Opinion

Reader feels cartoon ignored effectiveness of Obama's speech


Editor:

I’m writing to comment on the political cartoon in the Sunday, March 23, issue of the Courier with the message “Kill Whitey.”

The Courier missed the significance of Senator Obama’s speech, distancing himself from Rev. Jeremiah Wright, in publishing a cartoon distilling his talk into two words.

Certainly, Wright’s comments were offensive, but more importantly, the speech emphasized that exhortations like “Kill Whitey” and “Kill n. . . rs” are now repugnant to Americans. The speech went on to declare that the civil rights movement has moved from a struggle against injustices to the point where most people can eat in the same restaurants, vote at the same polling places and send their kids to the same schools.

Nevertheless, some people still fight old battles. Among them is Wright, who entered adulthood when Gov. Orval Faubus barred the door to Little Rock Central High School, when Sheriff Bull Connor used a cattle prod on demonstrators and when civil rights workers Michael Schwerner, James Chaney and Andrew Goodman were murdered in Mississippi. In a large part because of Rev. Martin Luther King and his efforts, and to a lesser degree people like Wright, women and blacks are on the Supreme Court and in serious contention for the U.S. presidency.

Thus, Senator Obama’s speech has two messages for the Gila Valley. First, in supporting civil rights, Wright contributed to America, although his ideas do not; and second, we can acknowledge the accomplishments of men like him at the same time that we hold more appropriate views of people who are different from us.
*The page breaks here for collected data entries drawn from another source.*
/-! ### A reply queued -/

@[simp] theorem queueReply_pending (kind tag : Byte) (a : Answer) (s : State) : (queueReply kind tag a s).pending = s.pending := rfl
@[simp] theorem queueReply_inReset (kind tag : Byte) (a : Answer) (s : State) : (queueReply kind tag a s).inReset = s.inReset := rfl
@[simp] theorem queueReply_slots (kind tag : Byte) (a : Answer) (s : State) : (queueReply kind tag a s).slots = s.slots := rfl
@[simp] theorem queueReply_times (kind tag : Byte) (a : Answer) (s : State) : (queueReply kind tag a s).times = s.times := rfl
@[simp] theorem queueReply_engine (kind tag : Byte) (a : Answer) (s : State) : (queueReply kind tag a s).engine = s.engine := rfl
@[simp] theorem queueReply_policy (kind tag : Byte) (a : Answer) (s : State) : (queueReply kind tag a s).policy = s.policy := rfl
@[simp] theorem queueReply_keys (kind tag : Byte) (a : Answer) (s : State) : (queueReply kind tag a s).keys = s.keys := rfl
@[simp] theorem queueReply_arbiter (kind tag : Byte) (a : Answer) (s : State) : (queueReply kind tag a s).arbiter = s.arbiter := rfl
@[simp] theorem queueReply_monitor (kind tag : Byte) (a : Answer) (s : State) : (queueReply kind tag a s).monitor = s.monitor := rfl
@[simp] theorem queueReply_sets (kind tag : Byte) (a : Answer) (s : State) : (queueReply kind tag a s).sets = s.sets := rfl
@[simp] theorem queueReply_planner (kind tag : Byte) (a : Answer) (s : State) : (queueReply kind tag a s).planner = s.planner := rfl
@[simp] theorem queueReply_sequencer (kind tag : Byte) (a : Answer) (s : State) : (queueReply kind tag a s).sequencer = s.sequencer := rfl
@[simp] theorem queueReply_recorder (kind tag : Byte) (a : Answer) (s : State) : (queueReply kind tag a s).recorder = s.recorder := rfl
@[simp] theorem slot_queueReply (kind tag : Byte) (a : Answer) (s : State) (i : SlotId) :
    (queueReply kind tag a s).slot i = s.slot i := rfl
@[simp] theorem queueReply_notices (kind tag : Byte) (a : Answer) (s : State) :
    (queueReply kind tag a s).link.notices = s.link.notices := rfl
@[simp] theorem queueReply_replies (kind tag : Byte) (a : Answer) (s : State) : (queueReply kind tag a s).link.replies =
    s.link.replies ++ [{ kind := kind ||| 0x80, tag := tag, payload := a.status.code :: a.data }] := rfl

/-! ### The recorder replaced -/

@[simp] theorem setRecorder_pending (s : State) (r : Recorder) : (s.setRecorder r).pending = s.pending := rfl
@[simp] theorem setRecorder_inReset (s : State) (r : Recorder) : (s.setRecorder r).inReset = s.inReset := rfl
@[simp] theorem setRecorder_slots (s : State) (r : Recorder) : (s.setRecorder r).slots = s.slots := rfl
@[simp] theorem setRecorder_times (s : State) (r : Recorder) : (s.setRecorder r).times = s.times := rfl
@[simp] theorem setRecorder_engine (s : State) (r : Recorder) : (s.setRecorder r).engine = s.engine := rfl
@[simp] theorem setRecorder_policy (s : State) (r : Recorder) : (s.setRecorder r).policy = s.policy := rfl
@[simp] theorem setRecorder_keys (s : State) (r : Recorder) : (s.setRecorder r).keys = s.keys := rfl
@[simp] theorem setRecorder_arbiter (s : State) (r : Recorder) : (s.setRecorder r).arbiter = s.arbiter := rfl
@[simp] theorem setRecorder_monitor (s : State) (r : Recorder) : (s.setRecorder r).monitor = s.monitor := rfl
@[simp] theorem setRecorder_sets (s : State) (r : Recorder) : (s.setRecorder r).sets = s.sets := rfl
@[simp] theorem setRecorder_planner (s : State) (r : Recorder) : (s.setRecorder r).planner = s.planner := rfl
@[simp] theorem setRecorder_sequencer (s : State) (r : Recorder) : (s.setRecorder r).sequencer = s.sequencer := rfl
@[simp] theorem setRecorder_link (s : State) (r : Recorder) : (s.setRecorder r).link = s.link := rfl
@[simp] theorem setRecorder_recorder (s : State) (r : Recorder) : (s.setRecorder r).recorder = r := rfl
@[simp] theorem slot_setRecorder (s : State) (r : Recorder) (i : SlotId) : (s.setRecorder r).slot i = s.slot i := rfl

/-! ### A parameter set replaced -/

@[simp] theorem storeSet_pending (n : Fin 8) (p : ParamSet) (s : State) : (storeSet n p s).pending = s.pending := rfl
@[simp] theorem storeSet_inReset (n : Fin 8) (p : ParamSet) (s : State) : (storeSet n p s).inReset = s.inReset := rfl
@[simp] theorem storeSet_slots (n : Fin 8) (p : ParamSet) (s : State) : (storeSet n p s).slots = s.slots := rfl
@[simp] theorem storeSet_times (n : Fin 8) (p : ParamSet) (s : State) : (storeSet n p s).times = s.times := rfl
@[simp] theorem storeSet_engine (n : Fin 8) (p : ParamSet) (s : State) : (storeSet n p s).engine = s.engine := rfl
@[simp] theorem storeSet_policy (n : Fin 8) (p : ParamSet) (s : State) : (storeSet n p s).policy = s.policy := rfl
@[simp] theorem storeSet_keys (n : Fin 8) (p : ParamSet) (s : State) : (storeSet n p s).keys = s.keys := rfl
@[simp] theorem storeSet_arbiter (n : Fin 8) (p : ParamSet) (s : State) : (storeSet n p s).arbiter = s.arbiter := rfl
@[simp] theorem storeSet_monitor (n : Fin 8) (p : ParamSet) (s : State) : (storeSet n p s).monitor = s.monitor := rfl
@[simp] theorem storeSet_planner (n : Fin 8) (p : ParamSet) (s : State) : (storeSet n p s).planner = s.planner := rfl
@[simp] theorem storeSet_sequencer (n : Fin 8) (p : ParamSet) (s : State) : (storeSet n p s).sequencer = s.sequencer := rfl
@[simp] theorem storeSet_recorder (n : Fin 8) (p : ParamSet) (s : State) : (storeSet n p s).recorder = s.recorder := rfl
@[simp] theorem storeSet_link (n : Fin 8) (p : ParamSet) (s : State) : (storeSet n p s).link = s.link := rfl
@[simp] theorem slot_storeSet (n : Fin 8) (p : ParamSet) (s : State) (i : SlotId) : (storeSet n p s).slot i = s.slot i := rfl

/-! ### A policy entry replaced -/

@[simp] theorem storeEntry_pending (n : Fin 16) (e : PolicyEntry) (s : State) : (storeEntry n e s).pending = s.pending := rfl
@[simp] theorem storeEntry_inReset (n : Fin 16) (e : PolicyEntry) (s : State) : (storeEntry n e s).inReset = s.inReset := rfl
@[simp] theorem storeEntry_slots (n : Fin 16) (e : PolicyEntry) (s : State) : (storeEntry n e s).slots = s.slots := rfl
@[simp] theorem storeEntry_times (n : Fin 16) (e : PolicyEntry) (s : State) : (storeEntry n e s).times = s.times := rfl
@[simp] theorem storeEntry_engine (n : Fin 16) (e : PolicyEntry) (s : State) : (storeEntry n e s).engine = s.engine := rfl
@[simp] theorem storeEntry_keys (n : Fin 16) (e : PolicyEntry) (s : State) : (storeEntry n e s).keys = s.keys := rfl
@[simp] theorem storeEntry_arbiter (n : Fin 16) (e : PolicyEntry) (s : State) : (storeEntry n e s).arbiter = s.arbiter := rfl
@[simp] theorem storeEntry_monitor (n : Fin 16) (e : PolicyEntry) (s : State) : (storeEntry n e s).monitor = s.monitor := rfl
@[simp] theorem storeEntry_sets (n : Fin 16) (e : PolicyEntry) (s : State) : (storeEntry n e s).sets = s.sets := rfl
@[simp] theorem storeEntry_planner (n : Fin 16) (e : PolicyEntry) (s : State) : (storeEntry n e s).planner = s.planner := rfl
@[simp] theorem storeEntry_sequencer (n : Fin 16) (e : PolicyEntry) (s : State) : (storeEntry n e s).sequencer = s.sequencer := rfl
@[simp] theorem storeEntry_recorder (n : Fin 16) (e : PolicyEntry) (s : State) : (storeEntry n e s).recorder = s.recorder := rfl
@[simp] theorem storeEntry_link (n : Fin 16) (e : PolicyEntry) (s : State) : (storeEntry n e s).link = s.link := rfl
@[simp] theorem slot_storeEntry (n : Fin 16) (e : PolicyEntry) (s : State) (i : SlotId) :
    (storeEntry n e s).slot i = s.slot i := rfl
Returning to Obama’s speech, NPR pointed out that its candid appraisal of race relations in America, the size of its audience and the attention paid to it in the media over the past two weeks acknowledge a shift in the quest for civil rights. This shift acknowledges things past like “whites only” water fountains and lunch counters, and in doing so, it puts the stamp of repugnancy on things like cartoons with a caricature shouting outdated, offensive exhortations like “Kill Whitey.”